Believe it or not, it all started at Goldman Sachs, the investment bank. After an exceedingly dry finance job working with European equities, I was invited to join a group in the firm’s executive office known as Pine Street—a small team of professionals dedicated to leadership development and organizational improvement. My focus was on developing the potential of innovative leaders both within the firm and at large clients, including hedge funds and other high-growth companies. This position provided me with a precious opportunity to study (and spread) the best practices of those leaders who were the most effective at executing their ideas.

While identifying and spreading these best practices, I spent a lot of time observing business leaders dealing with the daily struggles of managing people amidst rapid changes in their businesses. At the same time, outside Goldman Sachs, I began to work informally with a variety of creative people in New York City—photographers, entrepreneurs, designers, and so on—to help them master the challenge of following through on their ideas. Their needs, it seemed, were endless.

During my years in Pine Street, I realized that the creative world desperately needed cutting-edge information on productivity and leadership development. Creative professionals—defined as those who generate (and sometimes execute) ideas for a living—constitute what is likely the most disorganized community on the planet. But these same individuals are ultimately responsible for the design, entertainment, literature, and new businesses that bring meaning to our lives. I saw not only an opportunity but also a responsibility to help those with ideas overcome the obstacles to make them happen. As such, I committed my professional life to organizing the creative world.

My experiences inside and outside Goldman Sachs led me to pursue my MBA at Harvard and to simultaneously found Behance, a company dedicated to organizing and empowering the creative world. While at Harvard I was able to explore productivity in the creative industries, particularly during an independent research project with Teresa Amabile, the famed expert on creativity in business and a professor at Harvard Business School. Meanwhile, I assembled a small team of like-minded thinkers in New York City who shared my enthusiasm, curiosity, and desire to organize the creative world.

Launched in 2007, the Behance Network is an online collective of many thousands of leading creative professionals from around the world. At all hours of the day and night, network members post their latest projects—ranging from designs for major brands, to architectural plans for buildings, to new fashion lines and photographic series—for their peers to review and for potential clients to consider. Millions of visitors explore these projects every month. Each project is a testament to an idea that has been pushed forward.

The Network provides organization, feedback exchange, efficient communication, and promotion to support the careers of creative professionals and boost efficiency in the talent recruitment process. As we tweak the various components of the Network, our guiding mission is to help creative people and teams organize their work, collaborate, and lead others. From the Network’s data—and many focus groups—we have gathered insights into how people with ideas gain traction and stay accountable.

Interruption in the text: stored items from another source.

/-- WHAT IS WAITED FOR HAS COME: MEMORY, TIMELINES, JOINS, COUNTS (R121, R271, R276, R278, R284): where a strand that may issue waits on waita, join, tlwait or waitc, and the word read satisfies its
condition, the timeline has reached its number, or the counts are low enough, the event completes the instruction: its result is written, progress is recorded, the pc is past it and the wait over. That tlwait then drops every line of its core's cache is the model's choice (log entry 38; R271 allows it). -/
def Sys2Proof.Spec.MemoryWaitsEnd : Prop :=
  ∀ (s u : State) (sid : Nat) (w : Wait) (rd rt rs1 rs2 rn : Reg) (cond : BitVec 2) (off : BitVec 8) (v : PWord) (tl im : BitVec 1) (cx : BitVec 7) (lo l sc c m : BitVec 6),
    (s.strand sid).wait = some w → s.canIssue sid = true →
    let z := again s sid w
    let a := val z rs1 + off.signExtend 64 * 64#64
    let n := if im = 1 then rn.toNat * 64 + lo.toNat else (val z rn).toNat
    let ok := fun (f : BitVec 6) (n : Nat) => f = 63 ∨ n ≤ f.toNat
    (w.instr = .waita rt rs1 rs2 cond off → z.heldBack {} = false → poi z rs1 = false → poi z rs2 = false → poi z rt = false → a.toNat % 64 = 0 →
      z.waitRead a = (u, .ok v) → v.p = false → (if cond = 0 then v.w = val z rs2 else (val z rs2).toNat ≤ v.w.toNat) →
      exec (.waitaSatisfied sid) s = .next (past (u.progress sid) 32)) ∧
    (w.instr = .join rd rs1 rt → z.heldBack {} = false → poi z rs1 = false → poi z rt = false → (val z rs1).toNat % 64 = 0 →
      z.waitRead (val z rs1) = (u, .ok v) → v.p = false → 2 ^ 63 ≤ v.w.toNat →
      exec (.joinSatisfied sid) s = .next (ends ((u.acquire 0xFFFF 4).progress sid) 32 rd v.w false)) ∧
    (∀ tm, w.instr = .tlwait rn rt tl cx im lo → poi z rt = false → im = 1 ∨ poi z rn = false →
      ((tl = 0 ∧ ∃ pc, z.physCtx z.me.asid cx.toNat = some pc ∧ tm = (z.copyCtx pc).timeline) ∨ (tl = 1 ∧ isLoam (coreOf sid) = true ∧ tm = z.tlmOf sid)) → n ≤ tm →
      exec (.tlwaitSatisfied sid) s = .next (past ((z.dropLines (coreOf sid)).progress sid) 32)) ∧
    (w.instr = .waitc l sc c m → z.me.allIssued = true → ok l (z.counts sid).1 → ok sc (z.counts sid).2.1 → ok c (z.counts sid).2.2.1 → ok m (z.counts sid).2.2.2 →
      exec (.waitcEnd sid) s = .next (past z 32))

/-- WHAT IS WAITED FOR HAS COME: BARRIERS, SHARES, COPY SLOTS (R130, R197, R272, R281): where a strand that may issue waits on bar.arv with its earlier blocks retired and accesses performed, on bar.wt with the
phase passed, on setvl with the shares to be had, or on persist or copy with a copy slot free, the event completes the instruction: the pc is past it, the wait over, and x[rd] holds the phase, vl or number. -/
def Sys2Proof.Spec.SharedWaitsEnd : Prop :=
  ∀ (s : State) (sid : Nat) (w : Wait) (rd rt rs1 ra rlen : Reg) (kind : BitVec 1) (cx : BitVec 7) (idx : BitVec 3) (ew : BitVec 2) (b : Bar) (pc : Nat) (cf : CopyForm),
    (s.strand sid).wait = some w → s.canIssue sid = true →
    let z := again s sid w
    let t := s.strand sid
    let vl := min (val z rs1).toNat (maxVl t.lpart t.n2 (8 * 2 ^ ew.toNat))
    let ends := fun (ev : Instr) (len : Nat) (rd : Reg) (v : Nat) => ∃ u, exec ev s = .next u ∧ (u.strand sid).pc = t.pc + BitVec.ofNat 64 len ∧ (u.strand sid).wait = none ∧
      (rd ≠ 0 → (u.strand sid).getX rd = { w := BitVec.ofNat 64 v, p := false })
    let free := z.slotsUsed (coreOf sid) < 256 ∧ z.accessesDone sid = true
    (w.instr = .barArv rd kind idx → z.getBar kind idx.toNat = .ok b → z.vectorDone sid = true → z.accessesDone sid = true → ends (.barrierArrival sid) 32 rd b.P) ∧
    (w.instr = .barWt rt kind idx → z.getBar kind idx.toNat = .ok b → poi z rt = false → Sparse.get b.P b.recs (z.barKey kind) < b.P → ends (.barWtEnd sid) 32 0 0) ∧
    (w.instr = .setvl rd rs1 ew → t.preq = false → poi z rs1 = false → (t.lpart ≤ t.g ∨ t.lpart - t.g ≤ z.freeShares (coreOf sid)) → ends (.shareGrant sid) 32 rd vl) ∧
    (w.instr = .persist rd ra rlen cx → free → z.physCtx t.asid cx.toNat = some pc → (val z rlen).toNat < 2 ^ 48 → poi z ra = false → poi z rlen = false →
      ends (.copySlotFree sid) 64 rd ((z.copyCtx pc).issue + 1)) ∧
    (w.instr = .copy cf → free → z.physCtx t.asid cf.ctx.toNat = some pc → cf.twoD = 0 → cf.rc = 0 → (val z cf.rlen).toNat < 2 ^ 48 →
      (∀ r ∈ [cf.rdst, cf.rsrc, cf.rlen, cf.rv], poi z r = false) → ends (.copySlotFree sid) 64 cf.rd ((z.copyCtx pc).issue + 1))

/-- A WORD FOR RQPOP, A WORD FOR IDLE (R118, R313): a strand that waits on rqpop with a word in its reply queue takes it, and one that waits on idle completes with 0, each at its event. -/
def Sys2Proof.Spec.ReplyEnds : Prop :=
  ∀ (s : State) (sid : Nat) (w : Wait) (rd rt : Reg) (p : PWord) (q : List PWord), (s.strand sid).wait = some w → s.canIssue sid = true → (s.strand sid).rq = p :: q →
    let t := s.strand sid
    (w.instr = .rqpop rd → ∃ u, exec (.rqpopEnd sid) s = .next u ∧ u.strand sid = { (t.setX rd p) with rq := q, pc := t.pc + 32#64, wait := none } ∧
      u.mem = s.mem ∧ ∀ k, k ≠ sid → u.strand k = s.strand k) ∧
    (w.instr = .idle rd rt → (t.getX rt).p = false → ∃ u, exec (.idleEnd sid) s = .next u ∧
      u.strand sid = { (t.setX rd { w := 0, p := false }) with pc := t.pc + 32#64, wait := none } ∧ u.mem = s.mem ∧ ∀ k, k ≠ sid → u.strand k = s.strand k)

/-- A WAIT'S LIMIT (R276): where the limit in its register has passed since the first cycle of the wait of a waita, tlwait, bar.wt or join, the timeout runs the instruction again and what it gives, TIMEOUT or its completion, is the machine. A
tlwait on a copy timeline that has not reached its number raises TIMEOUT (16) at its own pc. -/
def Sys2Proof.Spec.WaitTimeouts : Prop :=
  ∀ (s t : State) (sid : Nat) (w : Wait) (rd rt rs1 rs2 rn : Reg) (cond : BitVec 2) (off : BitVec 8) (tl im kind : BitVec 1) (cx : BitVec 7) (lo : BitVec 6) (idx : BitVec 3) (pc : Nat),
    let i := w.instr
    let s0 := ({ s with cur := sid } : State)
    i ∈ [.waita rt rs1 rs2 cond off, .tlwait rn rt tl cx im lo, .barWt rt kind idx, .join rd rs1 rt] → (s.strand sid).wait = some w → s.canIssue sid = true →
    s0.expired i (val s0 rt) = true →
    (exec i (s0.setMe { s.strand sid with wait := some w }) = .next t → (t.strand sid).wait = none → exec (.waitTimeout sid) s = .next t) ∧
    (i = .tlwait rn rt 0 cx 1 lo → poi s0 rt = false → s.physCtx (s.strand sid).asid cx.toNat = some pc → (s.copyCtx pc).timeline < rn.toNat * 64 + lo.toNat →
      let u := s.strand sid
      u.sup = false → u.conv = none → u.topen = true → u.tvec = 0 → ∃ t, exec (.waitTimeout sid) s = .next t ∧ (t.strand sid).wait = none ∧
        (t.strand sid).tpc = u.pc ∧ (t.strand sid).tcause = 528#64 ∧ (t.strand sid).topen = false)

Over the years, Behance has continued to research and develop methods and tools for creative leaders. We transformed the tips and insights of the Action Method into a suite of paper products and a powerful online application. In 2009, we launched The 99% Conference and online think tank as an exchange for tips and insights about the execution of ideas.

My team’s passionate pursuit is to understand why and how some people and organizations are consistently able to push ideas to fruition, while most others do so haphazardly or not at all. We have interviewed hundreds of the individuals and teams that make life interesting—leading designers, emerging technology teams, media executives, writers, serial entrepreneurs, filmmakers, and everything in between. We never ask typical questions such as “What inspires you?” or “Where do your ideas come from?” On the contrary, we focus less on the creativity and more on how these people stay productive and consistently execute their ideas.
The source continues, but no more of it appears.